[Stored data]
══════════════════════════════

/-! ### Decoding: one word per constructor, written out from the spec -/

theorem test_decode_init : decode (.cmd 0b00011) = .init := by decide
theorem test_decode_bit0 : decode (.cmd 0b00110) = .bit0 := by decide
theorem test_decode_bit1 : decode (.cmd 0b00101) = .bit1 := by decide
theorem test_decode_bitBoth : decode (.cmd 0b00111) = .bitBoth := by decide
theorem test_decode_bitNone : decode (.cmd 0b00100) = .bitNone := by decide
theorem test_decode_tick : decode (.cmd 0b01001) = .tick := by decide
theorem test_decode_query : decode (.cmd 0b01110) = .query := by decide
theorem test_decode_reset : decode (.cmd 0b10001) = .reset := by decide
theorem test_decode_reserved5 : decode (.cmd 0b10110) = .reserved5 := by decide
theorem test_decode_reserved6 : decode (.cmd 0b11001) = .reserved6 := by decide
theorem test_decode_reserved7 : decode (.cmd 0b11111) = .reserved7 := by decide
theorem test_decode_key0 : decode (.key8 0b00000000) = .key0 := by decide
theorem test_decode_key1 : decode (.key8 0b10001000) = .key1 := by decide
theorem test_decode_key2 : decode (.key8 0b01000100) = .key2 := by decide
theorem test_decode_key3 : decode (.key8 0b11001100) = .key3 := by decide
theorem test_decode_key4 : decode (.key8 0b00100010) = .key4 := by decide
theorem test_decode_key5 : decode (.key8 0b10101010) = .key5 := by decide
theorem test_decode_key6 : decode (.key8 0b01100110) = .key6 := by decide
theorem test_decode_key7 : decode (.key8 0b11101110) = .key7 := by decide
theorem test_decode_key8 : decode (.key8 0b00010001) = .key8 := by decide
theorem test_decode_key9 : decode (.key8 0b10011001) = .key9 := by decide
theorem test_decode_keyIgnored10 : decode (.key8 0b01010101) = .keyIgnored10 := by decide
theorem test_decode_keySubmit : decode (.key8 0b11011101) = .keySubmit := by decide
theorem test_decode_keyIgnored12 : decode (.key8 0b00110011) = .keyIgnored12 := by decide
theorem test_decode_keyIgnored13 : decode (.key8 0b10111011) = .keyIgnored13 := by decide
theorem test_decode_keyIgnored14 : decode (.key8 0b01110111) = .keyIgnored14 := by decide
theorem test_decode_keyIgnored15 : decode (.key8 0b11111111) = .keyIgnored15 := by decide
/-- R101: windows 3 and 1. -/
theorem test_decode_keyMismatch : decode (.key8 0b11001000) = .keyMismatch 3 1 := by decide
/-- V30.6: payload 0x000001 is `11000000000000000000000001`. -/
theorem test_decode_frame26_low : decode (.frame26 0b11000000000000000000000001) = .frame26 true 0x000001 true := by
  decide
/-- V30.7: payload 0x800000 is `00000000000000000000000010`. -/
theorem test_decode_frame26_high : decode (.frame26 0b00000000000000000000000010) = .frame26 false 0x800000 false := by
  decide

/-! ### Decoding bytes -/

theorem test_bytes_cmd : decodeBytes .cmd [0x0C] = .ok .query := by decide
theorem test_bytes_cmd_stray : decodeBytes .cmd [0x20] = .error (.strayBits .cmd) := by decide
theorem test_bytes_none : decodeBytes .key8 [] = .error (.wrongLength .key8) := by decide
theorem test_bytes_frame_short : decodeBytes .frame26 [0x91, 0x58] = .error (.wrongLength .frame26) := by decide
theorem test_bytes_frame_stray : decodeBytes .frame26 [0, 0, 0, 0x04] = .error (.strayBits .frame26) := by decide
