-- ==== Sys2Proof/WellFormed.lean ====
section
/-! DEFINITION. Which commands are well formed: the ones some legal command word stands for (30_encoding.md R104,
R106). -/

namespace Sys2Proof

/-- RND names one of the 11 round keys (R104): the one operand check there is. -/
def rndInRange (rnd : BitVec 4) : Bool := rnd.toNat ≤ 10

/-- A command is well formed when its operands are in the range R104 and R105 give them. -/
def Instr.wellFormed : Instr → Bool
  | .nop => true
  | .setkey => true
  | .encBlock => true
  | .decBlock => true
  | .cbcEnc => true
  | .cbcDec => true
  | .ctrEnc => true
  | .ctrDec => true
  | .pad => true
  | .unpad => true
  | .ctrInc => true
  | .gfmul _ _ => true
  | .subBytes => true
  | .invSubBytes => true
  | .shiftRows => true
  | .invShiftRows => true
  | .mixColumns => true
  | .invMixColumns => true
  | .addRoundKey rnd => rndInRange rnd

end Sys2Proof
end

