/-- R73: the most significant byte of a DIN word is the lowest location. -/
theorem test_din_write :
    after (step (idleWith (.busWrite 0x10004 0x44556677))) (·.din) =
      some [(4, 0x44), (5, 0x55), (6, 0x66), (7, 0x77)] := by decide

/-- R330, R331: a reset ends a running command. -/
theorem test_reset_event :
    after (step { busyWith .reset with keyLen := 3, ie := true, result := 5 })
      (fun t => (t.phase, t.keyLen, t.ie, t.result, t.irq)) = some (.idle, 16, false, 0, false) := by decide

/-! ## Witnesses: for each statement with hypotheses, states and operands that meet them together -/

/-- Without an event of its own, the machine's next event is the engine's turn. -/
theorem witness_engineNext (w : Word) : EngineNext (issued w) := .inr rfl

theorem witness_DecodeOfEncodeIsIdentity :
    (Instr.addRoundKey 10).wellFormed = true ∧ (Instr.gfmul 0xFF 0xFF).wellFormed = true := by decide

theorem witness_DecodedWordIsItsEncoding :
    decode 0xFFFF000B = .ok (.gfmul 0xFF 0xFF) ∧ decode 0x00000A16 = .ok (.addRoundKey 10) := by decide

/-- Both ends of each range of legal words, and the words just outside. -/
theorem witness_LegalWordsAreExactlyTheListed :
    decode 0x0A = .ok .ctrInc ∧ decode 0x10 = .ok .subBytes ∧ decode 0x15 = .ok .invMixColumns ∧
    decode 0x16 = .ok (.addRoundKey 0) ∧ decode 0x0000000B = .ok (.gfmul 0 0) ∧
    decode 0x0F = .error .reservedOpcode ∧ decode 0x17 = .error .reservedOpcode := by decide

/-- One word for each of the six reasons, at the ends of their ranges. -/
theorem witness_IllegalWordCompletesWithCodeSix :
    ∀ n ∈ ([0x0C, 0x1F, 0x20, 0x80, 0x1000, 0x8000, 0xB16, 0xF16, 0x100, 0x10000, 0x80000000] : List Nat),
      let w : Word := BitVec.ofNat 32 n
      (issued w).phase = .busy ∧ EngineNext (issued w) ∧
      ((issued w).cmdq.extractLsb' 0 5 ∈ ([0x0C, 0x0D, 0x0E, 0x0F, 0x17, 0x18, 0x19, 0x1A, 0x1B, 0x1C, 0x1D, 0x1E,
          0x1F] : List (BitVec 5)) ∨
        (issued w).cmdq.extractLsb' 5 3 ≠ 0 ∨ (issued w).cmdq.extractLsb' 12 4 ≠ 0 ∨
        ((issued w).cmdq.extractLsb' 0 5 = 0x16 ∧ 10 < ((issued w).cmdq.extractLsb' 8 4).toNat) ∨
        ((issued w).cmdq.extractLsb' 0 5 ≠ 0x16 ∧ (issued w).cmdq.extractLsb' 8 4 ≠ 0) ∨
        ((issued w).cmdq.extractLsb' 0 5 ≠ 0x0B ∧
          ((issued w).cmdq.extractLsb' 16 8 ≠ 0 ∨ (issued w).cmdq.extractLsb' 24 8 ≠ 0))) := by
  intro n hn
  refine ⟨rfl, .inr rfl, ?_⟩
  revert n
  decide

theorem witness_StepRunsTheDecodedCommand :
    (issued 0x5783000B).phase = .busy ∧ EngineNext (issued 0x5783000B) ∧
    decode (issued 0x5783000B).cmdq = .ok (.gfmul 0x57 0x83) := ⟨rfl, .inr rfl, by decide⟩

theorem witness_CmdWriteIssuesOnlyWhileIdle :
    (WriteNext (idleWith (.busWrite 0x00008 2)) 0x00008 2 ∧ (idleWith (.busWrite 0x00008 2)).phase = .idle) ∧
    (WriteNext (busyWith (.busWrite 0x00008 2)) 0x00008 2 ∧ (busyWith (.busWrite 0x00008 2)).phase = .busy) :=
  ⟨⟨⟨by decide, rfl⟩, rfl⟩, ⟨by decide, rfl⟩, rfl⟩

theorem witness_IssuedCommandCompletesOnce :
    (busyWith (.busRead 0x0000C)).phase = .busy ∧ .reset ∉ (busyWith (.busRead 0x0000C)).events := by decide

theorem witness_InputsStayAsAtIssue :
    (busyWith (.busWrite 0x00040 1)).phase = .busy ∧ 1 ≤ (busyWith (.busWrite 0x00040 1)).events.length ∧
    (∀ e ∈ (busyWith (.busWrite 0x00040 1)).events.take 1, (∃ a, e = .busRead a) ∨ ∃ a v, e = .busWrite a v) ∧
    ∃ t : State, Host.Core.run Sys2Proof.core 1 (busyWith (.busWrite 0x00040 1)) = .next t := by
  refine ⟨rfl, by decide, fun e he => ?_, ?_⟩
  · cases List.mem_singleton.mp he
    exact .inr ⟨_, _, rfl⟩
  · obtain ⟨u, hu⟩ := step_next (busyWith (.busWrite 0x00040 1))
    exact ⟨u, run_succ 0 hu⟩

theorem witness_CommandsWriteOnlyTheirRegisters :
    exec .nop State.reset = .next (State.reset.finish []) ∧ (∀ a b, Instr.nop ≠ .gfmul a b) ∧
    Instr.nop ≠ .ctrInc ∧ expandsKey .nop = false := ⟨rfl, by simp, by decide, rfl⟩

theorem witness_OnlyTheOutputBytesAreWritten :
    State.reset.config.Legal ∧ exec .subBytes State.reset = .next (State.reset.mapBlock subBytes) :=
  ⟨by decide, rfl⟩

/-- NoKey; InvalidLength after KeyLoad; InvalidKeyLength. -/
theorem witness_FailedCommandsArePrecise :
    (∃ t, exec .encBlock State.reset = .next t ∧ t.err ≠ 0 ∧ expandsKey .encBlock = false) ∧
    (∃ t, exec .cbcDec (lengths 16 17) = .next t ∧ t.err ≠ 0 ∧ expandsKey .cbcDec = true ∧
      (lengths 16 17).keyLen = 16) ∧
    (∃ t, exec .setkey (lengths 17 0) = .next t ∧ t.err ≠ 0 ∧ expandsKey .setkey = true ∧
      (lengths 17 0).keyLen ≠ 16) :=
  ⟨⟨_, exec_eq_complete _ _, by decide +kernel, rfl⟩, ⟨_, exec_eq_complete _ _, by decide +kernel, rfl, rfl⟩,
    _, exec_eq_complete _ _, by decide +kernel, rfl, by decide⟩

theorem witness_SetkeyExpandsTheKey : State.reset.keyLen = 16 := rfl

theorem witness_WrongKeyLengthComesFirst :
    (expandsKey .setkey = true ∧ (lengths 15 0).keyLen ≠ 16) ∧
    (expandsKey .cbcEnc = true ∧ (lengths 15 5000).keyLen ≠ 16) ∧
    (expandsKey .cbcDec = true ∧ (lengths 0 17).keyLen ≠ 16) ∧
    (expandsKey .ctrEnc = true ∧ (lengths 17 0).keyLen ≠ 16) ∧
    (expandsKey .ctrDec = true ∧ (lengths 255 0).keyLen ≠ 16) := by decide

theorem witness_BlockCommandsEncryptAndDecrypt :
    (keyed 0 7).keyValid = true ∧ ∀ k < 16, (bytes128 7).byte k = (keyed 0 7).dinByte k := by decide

══════════════════════════════

• **Description of the task**
Your answer must be a single number, the count of lines in the data that hold the string "each".

• **Response area**
3